Figure 3. Schematic diagram of contextual constraint decoding framework. The figure presents the full pipeline of CCD which includes graph-guided context propagation for modeling span-level dependencies ontology-aware label filtering for enforcing type consistency based on biomedical schema and a unified decoding module that integrates intra-channel and inter-channel attention mechanisms to refine and select entity spans in a globally coherent manner Each module contributes to improving decoding precision under dense and overlapping annotation scenarios.

3.4.1 Constraint-based span selection

The core of CCD lies in refining the span prediction set ${\widehat{\mathcal{E}}}_{\text{raw}}$ into a coherent and structurally valid subset ${\widehat{\mathcal{E}}}^{*}$ by solving a constrained optimization problem. Rather than treating span predictions independently, CCD performs global selection guided by prior knowledge and contextual consistency (As shown in Figure 4).

Figure 4

Figure 4. Schematic diagram of constraint-based span selection. The figure illustrates how domain-specific and domain-invariant features are extracted through a multi-branch convolutional encoder followed by span selection guided by motion dynamics environmental embeddings and temporal memory A dynamic motion predictor and a modular classifier are jointly used to resolve overlapping and noisy span predictions under contextual and structural constraints leading to robust activity inference across heterogeneous domains.
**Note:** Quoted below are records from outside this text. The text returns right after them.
theorem ofNat_div_two_pow : BitVec.ofNat w (x.toNat / 2 ^ c) = x >>> c := by
  apply BitVec.eq_of_toNat_eq
  rw [BitVec.toNat_ofNat, BitVec.toNat_ushiftRight, Nat.shiftRight_eq_div_pow]
  exact Nat.mod_eq_of_lt ((Nat.div_le_self _ _).trans_lt x.isLt)

/-- The two halves of a rotation share no bit, so their sum is their union. -/
theorem shiftLeft_add_ushiftRight {j k : Nat} (h : j + k = w) : x <<< j + x >>> k = x <<< j ||| x >>> k := by
  apply BitVec.add_eq_or_of_and_eq_zero
  apply BitVec.eq_of_getLsbD_eq
  intro b hb
  by_cases hj : b < j
  · simp [hj]
  · simp [BitVec.getLsbD_of_ge x (k + b) (by omega)]

/-- R130: `rol` is the rotation of the bit vector. -/
theorem rolOP_value : (rolOP x c f).1 = x.rotateLeft c := by
  rcases Nat.eq_zero_or_pos w with rfl | hw
  · exact Subsingleton.elim _ _
  · have hk := Nat.mod_lt c hw
    simp only [rolOP]
    rw [BitVec.ofNat_add, ofNat_mul_two_pow, ofNat_div_two_pow, shiftLeft_add_ushiftRight x (by omega),
      BitVec.rotateLeft_def]

/-- R130: `ror` is the rotation of the bit vector. -/
theorem rorOP_value : (rorOP x c f).1 = x.rotateRight c := by
  rcases Nat.eq_zero_or_pos w with rfl | hw
  · exact Subsingleton.elim _ _
  · have hk := Nat.mod_lt c hw
    simp only [rorOP]
    rw [Nat.add_comm, BitVec.ofNat_add, ofNat_mul_two_pow, ofNat_div_two_pow, shiftLeft_add_ushiftRight x (by omega),
      BitVec.rotateRight_def, BitVec.or_comm]

/-- Bit `b` moves `c` places up and round. -/
theorem getLsbD_rolOP {b : Nat} (hb : b < w) : (rolOP x c f).1.getLsbD ((b + c) % w) = x.getLsbD b := by
  have hk := Nat.mod_lt c (Nat.zero_lt_of_lt hb)
  rw [rolOP_value, BitVec.getLsbD_rotateLeft, Nat.add_mod_eq_ite, Nat.mod_eq_of_lt hb]
  by_cases hround : w ≤ b + c % w
  · have hlow : b + c % w - w < c % w := by omega
    have hback : w - c % w + (b + c % w - w) = b := by omega
    simp [hround, hlow, hback]
  · have hhigh : ¬ b + c % w < c % w := by omega
    have hin : b + c % w < w := by omega
    simp [hround, hhigh, hin]

/-- Bit `b` comes from `c` places up and round. -/
theorem getLsbD_rorOP {b : Nat} (hb : b < w) : (rorOP x c f).1.getLsbD b = x.getLsbD ((b + c) % w) := by
  have hk := Nat.mod_lt c (Nat.zero_lt_of_lt hb)
  rw [rorOP_value, BitVec.getLsbD_rotateRight, Nat.add_mod_eq_ite, Nat.mod_eq_of_lt hb]
  by_cases hround : w ≤ b + c % w
  · have hhigh : ¬ b < w - c % w := by omega
    have hback : b - (w - c % w) = b + c % w - w := by omega
    simp [hround, hhigh, hb, hback]
  · have hlow : b < w - c % w := by omega
    simp [hround, hlow, Nat.add_comm]

/-- R131 under BEFORE_AFTER. -/
theorem aslOverflow_beforeAfter_iff (r : BitVec w) :
    aslOverflow .beforeAfter x r c = true ↔ x.getLsbD (w - 1) ≠ r.getLsbD (w - 1) := by
  simp [aslOverflow, BitVec.msb_eq_getLsbD_last]

/-- R131 under ANY_POINT: some `m_k` differs from `m_0`, which is the top bit. -/
theorem aslOverflow_anyPoint_iff (hw : 0 < w) (r : BitVec w) :
    aslOverflow .anyPoint x r c = true ↔
      ∃ k, k ≤ c ∧ (decide (k < w) && x.getLsbD (w - 1 - k)) ≠ x.getLsbD (w - 1) := by
  have hfirst : signAfter x 0 = x.getLsbD (w - 1) := by simp [signAfter, hw]
  simp only [aslOverflow, hfirst, List.any_eq_true, List.mem_range, Nat.lt_succ_iff, bne_iff_ne]
  rfl

theorem aslOP_v (rule : AslVRule) : Ccr.v (aslOP rule x c f).2 = aslOverflow rule x (aslOP rule x c f).1 c :=
  (shiftFlags_spec ..).2

end results

/-! ### The statements -/

/-- Settles O34: both write the value times 2^c, with C and X from the last bit out of the top. -/
theorem leftShiftResults : Obligations.LeftShiftResults := by
  intro sz count dst s c hm hform hc hd
  refine ⟨?lsl, ?asl⟩
  case lsl =>
    obtain ⟨t, hnext, hv, hf⟩ := shiftInstr_completes lslOP hm hform hc hd
    refine ⟨t, hnext, ?_⟩
    rw [hv, hf]
    exact ⟨lslOP_toNat .., (shiftFlags_spec ..).2, (shiftFlags_spec ..).1⟩
  case asl =>
    obtain ⟨t, hnext, hv, hf⟩ := shiftInstr_completes (aslOP s.params.config.aslVRule) hm hform hc hd
    refine ⟨t, hnext, ?_⟩
    rw [hv, hf]
    exact ⟨aslOP_toNat .., (shiftFlags_spec ..).1⟩

/-- Settles O35: V is the library's overflow of the value before and the result, under the state's rule. -/
theorem aslOverflowByRule : Obligations.AslOverflowByRule := by
  intro sz count dst s c hm hform hc hd
  obtain ⟨t, hnext, hv, hf⟩ := shiftInstr_completes (aslOP s.params.config.aslVRule) hm hform hc hd
  refine ⟨t, hnext, ?_⟩
  rw [hv, hf, aslOP_v]
  refine ⟨fun hrule => ?beforeAfter, fun hrule => ?anyPoint⟩
  case beforeAfter => rw [hrule, aslOverflow_beforeAfter_iff]
  case anyPoint => rw [hrule, aslOverflow_anyPoint_iff _ _ (Size.bits_pos sz)]

/-- Settles O36: the unsigned and the signed floor division, with C and X from the last bit out of the bottom. -/
theorem rightShiftResults : Obligations.RightShiftResults := by
  intro sz count dst s c hm hform hc hd
  refine ⟨?lsr, ?asr⟩
  case lsr =>
    obtain ⟨t, hnext, hv, hf⟩ := shiftInstr_completes lsrOP hm hform hc hd
    refine ⟨t, hnext, ?_⟩
    rw [hv, hf]
    exact ⟨lsrOP_toNat .., (shiftFlags_spec ..).2, (shiftFlags_spec ..).1⟩
  case asr =>
    obtain ⟨t, hnext, hv, hf⟩ := shiftInstr_completes asrOP hm hform hc hd
    refine ⟨t, hnext, ?_⟩
    rw [hv, hf, ← BitVec.msb_eq_getLsbD_last]
    exact ⟨asrOP_toInt .., (shiftFlags_spec ..).2, (shiftFlags_spec ..).1⟩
The objective balances three competing goals: maximizing model confidence over spans, minimizing structural inconsistencies, and rewarding semantic coherence. Formally, the optimization target is defined as Equation 26:

$\begin{array}{ll}{\widehat{\mathcal{E}}}^{=}\arg \underset{\mathcal{E}\subseteq {\widehat{\mathcal{E}}}_{\text{raw} }}{\max }\sum _{(s,t,y)\in \mathcal{E}}\log P(y|s,t,x)-{\lambda }_1·{\mathcal{C}}_{\text{overlap}}(\mathcal{E})-{\lambda }_2·{\mathcal{C}}_{\text{conflict}}(\mathcal{E})+{\lambda }_3·{\mathcal{K}}_{\text{context}}(\mathcal{E}),& (26)\end{array}$

where $P(y | s,t,x)$ is the predicted probability from SpanStructEncoder. The first constraint, ${\mathcal{C}}_{\text{overlap}},$ penalizes overlapping spans assigned different types, preventing multiple entities from occupying the same token space (Equation 27):

$\begin{array}{ll}{\mathcal{C}}_{\text{overlap}}(\mathcal{E})=\sum _{\begin{array}{c}(s,t,y),(s^{\prime },t^{\prime },y^{\prime })\in E\\ (s,t)\cap (s^{\prime },t^{\prime })\ne \varnothing \end{array}}1[(s,t)\ne (s^{\prime },t^{\prime })].& (27)\end{array}$

The second constraint, $\mathcal{C}$conflict, incorporates type-level incompatibilities defined via a schema-aware function $\text{Ψ}(y,y^{\prime })$ and penalizes semantically invalid co-occurrence (Equation 28):

$\begin{array}{ll}{\mathcal{C}}_{\text{conflict}}(\mathcal{E})=\sum _{\begin{array}{c}(s,t,y),(s^{\prime },t^{\prime },y^{\prime })\in E\\ \text{Ψ}(y,y^{\prime })=0\end{array}}\delta (\text{rel}(s,t,s^{\prime },t^{\prime })).& (28)\end{array}$

Here, $\delta (·)$ accounts for structural relations like nesting or adjacency, making the constraint sensitive to span layout. To counterbalance these penalties, CCD introduces a contextual consistency reward ${\mathcal{K}}_{\text{context}}$, which boosts configurations where type-homogeneous mentions co-occur meaningfully (Equation 29):

$\begin{array}{ll}{\mathcal{K}}_{\text{context}}(\mathcal{E})=\sum _{y\in \mathcal{Y}}{\eta }_y·\log (1+\sum _{(s,t,y)\in \mathcal{E}}\text{exp}({\alpha }_{s,t})),& (29)\end{array}$

where ${\alpha }_{s,t}$ reflects confidence from attention scores and η_y is a frequency-aware prior. Altogether, this span selection approach enforces both structural and semantic validity, yielding entity sets that are not only probable under the model’s local outputs but also globally consistent with linguistic priors, domain constraints, and discourse-level coherence. CCD performs this optimization efficiently via beam search, progressively constructing candidate sets while pruning those violating critical constraints. This principled formulation greatly improves robustness to over-prediction and type confusion, especially in settings with dense, overlapping annotations common in biomedical texts.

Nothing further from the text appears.